Cameron van der Burgh has achieved a lot in the pool and could be one of South Africa's best ever swimmers. Photo: Bernadett Szabo/Reuters
Five years since South Africa’s best performance in the pool at the Olympic Games, swimming is unlikely to benefit from the success of Chad le Clos and Cameron van der Burgh.

South African swimming has been lucky to have two incredibly gifted athletes with the ability to perform over two Olympic cycles.

In Van der Burgh, they have a rare talent that has managed to stay at the top of his game for more than a decade while Le Clos has become South Africa’s most decorated Olympian.

South Africa have relied on Van der Burgh for almost a decade to prop up the medal tally at the World Championships while Le Clos has been a sure bet since 2012. But what will happen if the country can no longer rely on these two stalwarts at major championships?

Their world-class performances created a false sense of security and gave South African swimming a rosy outlook since winning two golds and a silver in London 2012.

South Africa's Cameron van der Burgh reacts after a men's 50-meter breaststroke heat during the swimming competitions of the World Aquatics Championships in Budapest. Photo: Michael Sohn/AP Photo

The cracks started forming when we failed to qualify a single female swimmer in the pool at both the 2015 World Championships and last year’s Rio Olympic Games. 

The country's once proud legacy of male freestyle swimmers has almost been wiped out as we battle to find a swimmer other than Le Clos than can swim the 100m freestyle faster than 49 seconds.

It points to a lack of succession planning or foresight to invest and support up-and-coming talent.

Last year backstroker Christopher Reid emerged as a possible future world beater but due to a lack of funding, he could not make the trip from the United States to the South African Championships.

The same applies for splash-and-dasher Brad Tandy, who was South Africa’s only other finalist in Rio.

Tandy did make it to the national championships where he posted a world qualifying time but could not make the trip to the global showpiece.

After years of applying strict qualifying standards for the country’s top swimmers where they are required to meet the criteria at the South African championships, SSA made a few concessions this year for the benefit of development.

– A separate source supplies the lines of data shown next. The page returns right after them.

-- ==== Sys2Proof/Laws/State.lean ====
section
/-! SUPPORT. What each basic update of the state leaves alone, field by field, and what the register, field, accumulator and
memory reads give after a write. -/
namespace Sys2Proof.Machine
variable (s : State)

/-! ### wr -/

@[simp] theorem State.wr_pending (a : Nat) (v : Word) : (s.wr a v).pending = s.pending := rfl
@[simp] theorem State.wr_latch (a : Nat) (v : Word) : (s.wr a v).latch = s.latch := rfl
@[simp] theorem State.wr_mpu (a : Nat) (v : Word) : (s.wr a v).mpu = s.mpu := rfl
@[simp] theorem State.wr_csr (a : Nat) (v : Word) : (s.wr a v).csr = s.csr := rfl
@[simp] theorem State.wr_gpr (a : Nat) (v : Word) : (s.wr a v).gpr = s.gpr := rfl
@[simp] theorem State.wr_ac (a : Nat) (v : Word) : (s.wr a v).ac = s.ac := rfl
@[simp] theorem State.wr_mem (a : Nat) (v : Word) : (s.wr a v).mem = s.mem := rfl
@[simp] theorem State.wr_syn (a : Nat) (v : Word) : (s.wr a v).syn = s.syn := rfl
@[simp] theorem State.wr_aoclk (a : Nat) (v : Word) : (s.wr a v).aoclk = s.aoclk := rfl
@[simp] theorem State.wr_freeCtr (a : Nat) (v : Word) : (s.wr a v).freeCtr = s.freeCtr := rfl
@[simp] theorem State.wr_rdata (a : Nat) (v : Word) : (s.wr a v).rdata = s.rdata := rfl
@[simp] theorem State.wr_snf (a : Nat) (v : Word) : (s.wr a v).snf = s.snf := rfl
@[simp] theorem State.wr_flt (a : Nat) (v : Word) : (s.wr a v).flt = s.flt := rfl
@[simp] theorem State.wr_lock (a : Nat) (v : Word) : (s.wr a v).lock = s.lock := rfl
@[simp] theorem State.wr_core (a : Nat) (v : Word) : (s.wr a v).core = s.core := rfl
@[simp] theorem State.wr_mc (a : Nat) (v : Word) : (s.wr a v).mc = s.mc := rfl
@[simp] theorem State.wr_memi (a : Nat) (v : Word) : (s.wr a v).memi = s.memi := rfl
@[simp] theorem State.wr_ce (a : Nat) (v : Word) : (s.wr a v).ce = s.ce := rfl
@[simp] theorem State.wr_mon (a : Nat) (v : Word) : (s.wr a v).mon = s.mon := rfl
@[simp] theorem State.wr_ports (a : Nat) (v : Word) : (s.wr a v).ports = s.ports := rfl
@[simp] theorem State.wr_ring (a : Nat) (v : Word) : (s.wr a v).ring = s.ring := rfl
@[simp] theorem State.wr_pm (a : Nat) (v : Word) : (s.wr a v).pm = s.pm := rfl
@[simp] theorem State.wr_ks (a : Nat) (v : Word) : (s.wr a v).ks = s.ks := rfl
@[simp] theorem State.wr_rng (a : Nat) (v : Word) : (s.wr a v).rng = s.rng := rfl
@[simp] theorem State.wr_pins (a : Nat) (v : Word) : (s.wr a v).pins = s.pins := rfl
@[simp] theorem State.wr_tap (a : Nat) (v : Word) : (s.wr a v).tap = s.tap := rfl
@[simp] theorem State.wr_host (a : Nat) (v : Word) : (s.wr a v).host = s.host := rfl
@[simp] theorem State.wr_mgmt (a : Nat) (v : Word) : (s.wr a v).mgmt = s.mgmt := rfl
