theorem test_meets_FaultCaptureAndReactions_4 :
  ∃ id : BitVec 8, ∃ s : State, ∃ row : FaultRow,
  (faultRow id.toNat = some row) ∧
  (row.iso = .none) ∧
  (s.aoclkRuns = true) ∧
  (s.isSealed = true) ∧
  (s.limp = false) ∧
  (s.core.inReset = false) ∧
  (s.noInj 0x27 0x27 = true) ∧
  let cls := s.get (clsFld id.toNat)
  let o := s.rd (FLT_OSET id.toNat) &&& 0xFFFFFF
  (cls = 7) :=
  ⟨0x28, sl.put (clsFld 0x28) 7, (faultRow 0x28).get (by decide), by and_intros <;> decide⟩

theorem test_meets_CollectorUpkeepAndInjection_1 :
  ∃ s : State,
  (s.reaches FLT_STAT = true) :=
  ⟨rn, by decide⟩

theorem test_meets_CollectorUpkeepAndInjection_2 :
  ∃ n : BitVec 2, ∃ s : State,
  (s.flt.cond = []) ∧
  (s.flt.faulty = []) ∧
  (s.reaches (FLT_PEND n.toNat) = true) :=
  ⟨0, rn, by decide, by decide, by decide⟩

def lb : State := { rn with flt := { rn.flt with buffer := [[1, 2, 3, 4]] } }

theorem test_meets_CollectorUpkeepAndInjection_3 :
  ∃ a : Word, ∃ b : Word, ∃ c : Word, ∃ d : Word, ∃ s : State,
  (s.flt.buffer = [[a, b, c, d]]) ∧
  (s.noInj 0x27 0x27 = true) ∧
  (s.logOpen = true) :=
  ⟨1, 2, 3, 4, lb, by decide, by decide, by decide⟩

theorem test_meets_CollectorUpkeepAndInjection_4 :
  ∃ a : Word, ∃ b : Word, ∃ c : Word, ∃ d : Word, ∃ s : State,
  (s.flt.buffer = [[a, b, c, d]]) ∧
  (s.noInj 0x27 0x27 = true) ∧
  (s.logOpen = false) :=
  ⟨1, 2, 3, 4, lb.put PM_STAT_STATE 4, by decide, by decide, by decide⟩

theorem test_meets_CollectorUpkeepAndInjection_5 :
  ∃ s : State,
  (s.reaches FLT_INJKEY = true) :=
  ⟨rn, by decide⟩

theorem test_meets_CollectorUpkeepAndInjection_6 :
  ∃ m : Master, ∃ v : Word, ∃ s : State, ∃ row : FaultRow,
  (s.admits m FLT_INJ = true) ∧
  (s.flt.keyOpen = true) ∧
  (s.is FLT_CFG_INJEN = true) ∧
  ((s.get KS_LC_STATE = 1 ∨ s.get KS_LC_STATE = 2)) ∧
  (faultRow (fld v 0 8) = some row) ∧
  (s.injLegal row (fld v 16 16) = true) ∧
  (row.inject ≠ .co) :=
  ⟨.cluster, 0x65, ({ rn with flt := { rn.flt with keyOpen := true } }.put FLT_CFG_INJEN 1).put KS_LC_STATE 2, (faultRow 0x65).get (by decide), by and_intros <;> decide⟩

def us : State := sl.put (SNF_OCFG_USED 23) 1

theorem test_meets_SnufferChecksAndArming_1 :
  ∃ pins : BitVec 24, ∃ s : State,
  (s.noInj 0x75 0x75 = true) ∧
  ((∀ n < 24, s.is (SNF_OCFG_USED n) = true → pins.getLsbD n = s.outLevel n)) :=
  ⟨BitVec.ofNat 24 (b2n (us.outLevel 23) * 2 ^ 23), us, by decide, by decide⟩

theorem test_meets_SnufferChecksAndArming_2 :
  ∃ pins : BitVec 24, ∃ n : BitVec 5, ∃ s : State,
  (s.noInj 0x75 0x75 = true) ∧
  (n.toNat < 24) ∧
  (s.readBack n.toNat = true) ∧
  (pins.getLsbD n.toNat ≠ s.outLevel n.toNat) ∧
  (s.mismatches n.toNat = 15) ∧
  ((∀ k < 24, k ≠ n.toNat → s.is (SNF_OCFG_USED k) = true → pins.getLsbD k = s.outLevel k)) :=
  ⟨BitVec.ofNat 24 (b2n (!us.outLevel 23) * 2 ^ 23), 23, { us with snf := { us.snf with levelAge := [(23, 16)], mismatch := [(23, 15)] } }, by and_intros <;> decide⟩

theorem test_meets_SnufferChecksAndArming_3 :
  ∃ s : State,
  (s.noInj 0x76 0x76 = true) :=
  ⟨rn, by decide⟩

theorem test_meets_SnufferChecksAndArming_4 :
  ∃ s : State,
  (s.reaches SNF_SWSNUFF = true) ∧
  (s.noInj 0x27 0x27 = true) :=
  ⟨rn, by decide, by decide⟩

theorem test_meets_SnufferChecksAndArming_5 :
  ∃ v : Word, ∃ s : State,
  (s.reaches SNF_UNSNUFF = true) ∧
  (v = 0x5A5AC3C3) :=
  ⟨0x5A5AC3C3, rn, by decide, by decide⟩

theorem test_meets_SnufferChecksAndArming_6 :
  ∃ v : Word, ∃ s : State,
  (s.reaches SNF_UNSNUFF = true) ∧
  (v ≠ 0x5A5AC3C3) :=
  ⟨0, rn, by decide, by decide⟩

theorem test_meets_SnufferChecksAndArming_7 :
  ∃ s : State,
  (s.reaches SNF_CHALRSP = true) ∧
  (s.is SNF_STAT_ARMED = false) :=
  ⟨rn, by decide, by decide⟩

One can argue that the years of applying the strict criteria discouraged some swimmers from sticking with the sport.

Breaststroker Tatjana Schoenmaker recently provided a rare silver lining to an otherwise dark cloud for the future of SA swimming. 

She not only became the first female to qualify for the World Championships since 2013 but also won silver in the 200m breaststroke at the World University Games in Taipei.

A cash-strapped SSA will have to start thinking out of the box to support young talents such as Schoenmaker, 2015 Youth Commonwealth Games star Zane Waddell, and Reid to return the sport to buoyancy.

The South African rowing squad led by world renowned coach Roger Barrow should supply them with enough ideas to at least steer it in the right direction. He has proved that a lack of funding is not always an acceptable excuse for a lack of results or inadequate depth.

South African rowing has produced two World Championships medals, qualified an unprecedented five boats into finals at the Rio Olympic Games and a silver medal to boot despite facing virtual bankruptcy in 2013.

While the sports face different challenges a bit of cross-pollination may be what is needed to return swimming to its rightful place as one of the country’s most prestigious sports.